Pengawasan keuangan negara dan daerah menurut ruang lingkupnya dibedakan menurut jenis, yaitu :
1.    Pengawasan intern, dapat dibedakan menjadi dua :
a. Pengawasan intern dalam arti sempit, adalah pengawasan yang dilakukan oleh pengawas dimana pejabat yang diawasi itu dengan aparat pengawas sama-sama bernaung dalam pimpinan seorang menteri atau ketua lembaga negara.

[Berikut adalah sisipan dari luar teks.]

-- ==== Sys2Proof/Syntax.lean ====
section
/-! DEFINITION. The commands with their typed operands (30_encoding.md R53, R60, R66, R67), the command descriptor that
carries them (10_state.md R11) and the nine payload formats (30_encoding.md R52). -/

namespace Sys2Proof

/-- A note of a song (44_list_commands.md R124). -/
structure Note where
  number : Byte
  duration : Byte
  deriving DecidableEq, Repr

/-- The hour and minute the host presents for one day of a schedule (45_schedule_commands.md R133). -/
structure TimeOfDay where
  hour : Byte
  minute : Byte
  deriving DecidableEq, Repr

/-- The thirty commands, one constructor per row of R60, in the order of the table. Operands are those of R53;
`flags` is the whole `FLAGS` byte, masked by the command's rule (R64, R113). -/
inductive Instr where
  | start
  | baud (code : Byte)
  | safe
  | full
  | power
  | spot
  | clean
  | max
  | demo (id : Byte)
  | drive (velocity radius : Word)
  | motors (flags : Byte)
  | leds (flags color intensity : Byte)
  /-- `count` is `LEN`; `notes` are the notes R125 examines, `LIST[2i]`, `LIST[2i+1]` for `i < min(LEN, 16)` (log 16). -/
  | song (slot count : Byte) (notes : List Note)
  | play (slot : Byte)
  | sensors (packetId : Byte)
  | seekDock
  | pwmMotors (main side vacuum : Byte)
  | driveDirect (right left : Word)
  | drivePWM (right left : Word)
  | digitalOutput (flags : Byte)
  | stream (ids : List Byte)
  | queryList (ids : List Byte)
  | pauseResumeStream (resume : Bool)
  | sendIR (byte : Byte)
  | schedulingLEDs (weekday flags : Byte)
  | digitLEDsRaw (d0 d1 d2 d3 : Byte)
  | digitLEDsASCII (message : List Byte)
  | buttons (flags : Byte)
  /-- `FLAGS[i]` says day `i` is active; `times` are the seven pairs `LIST[2i]`, `LIST[2i+1]` (R133). -/
  | schedule (flags : Byte) (times : List TimeOfDay)
  | setDateTime (weekday hour minute : Byte)
  deriving DecidableEq, Repr

/-- The pseudo-commands of R67, resolved in front of the block. -/
inductive PseudoCommand where
  | halt
  | disableSchedule
  | pauseStream
  | resumeStream
  deriving DecidableEq, Repr

/-- The command descriptor, sampled whole in the accept step (R11, R50). An input, not state. -/
structure Descriptor where
  op : Byte
  var : Bool
  w0 : Word
  w1 : Word
  b0 : Byte
  b1 : Byte
  b2 : Byte
  b3 : Byte
  flags : Byte
  len : Byte
  list : Vector Byte 255
  deriving DecidableEq, Repr

/-- The nine payload shapes of R52. -/
inductive Format where
  | Z | B1 | B2 | B3 | B4 | W2 | L1 | L2 | S15
  deriving DecidableEq, Repr

end Sys2Proof
end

Lembaga yang bertugas melakukan pengawasan dalam arti sempit ini adalah inspektorat jenderal departemen (IRJENDEP), inspektorat wilayah propinsi (ITWILPROP), inspektorat wilayah daerah kabupaten (ITWILKAB), inspektorat wilayah daerah kota (ITWILKOT).
b.    Pengawasan intern dalam arti luas, pada dasarnya sama dengan pengawasan intern dalam arti sempit, perbedaan pokoknya hanya terletak pada adanya korelasi lansung pengawas dan pejabat yang diawasi, dalam arti pengawas yang melakukan pengawasan tidak bernaung dalam satu departemen atau lembaga negara tetapi masih dalam struktur organisasi pemerintahan. Fungsi pengawasan dalam arti luas ini diselenggarakan oleh badan pengawasan keuangan dan pembangunan (BPK) dan inspektorat jenderal pembangunan (IRJENDBANG).
2.    Pengawasan ekstern, adalah suatu bentuk pengawasan yang dilakukan oleh suatu unit pengawasan yang berada dalam organisasi yang diawasi dan tidak mempunyai hubungan kedinasan. Secara operasional, tugas pengawasan internal dilakukan oleh BPK, Disamping itu dikenal pula pengawasan legeslatif yang mempunyai arti adalah suatu bentuk pengawasan yang dilakukan oleh DPR, DPRD tingkat I dan tingkat II terhadap kebijakan dan pelaksanaan tugas-tugas umum pemerintahan dan pembangunan. Bentuk pengawasan yang masih termasuk pengawasan eksternal adalah pengawasan masyarakat, yaitu suatu bentuk pengawasan yang dilakukan oleh warga masyarakat yang disampaikan secara lisan atau tulisan kepada aparatur pemerintahan yang berkepentingan.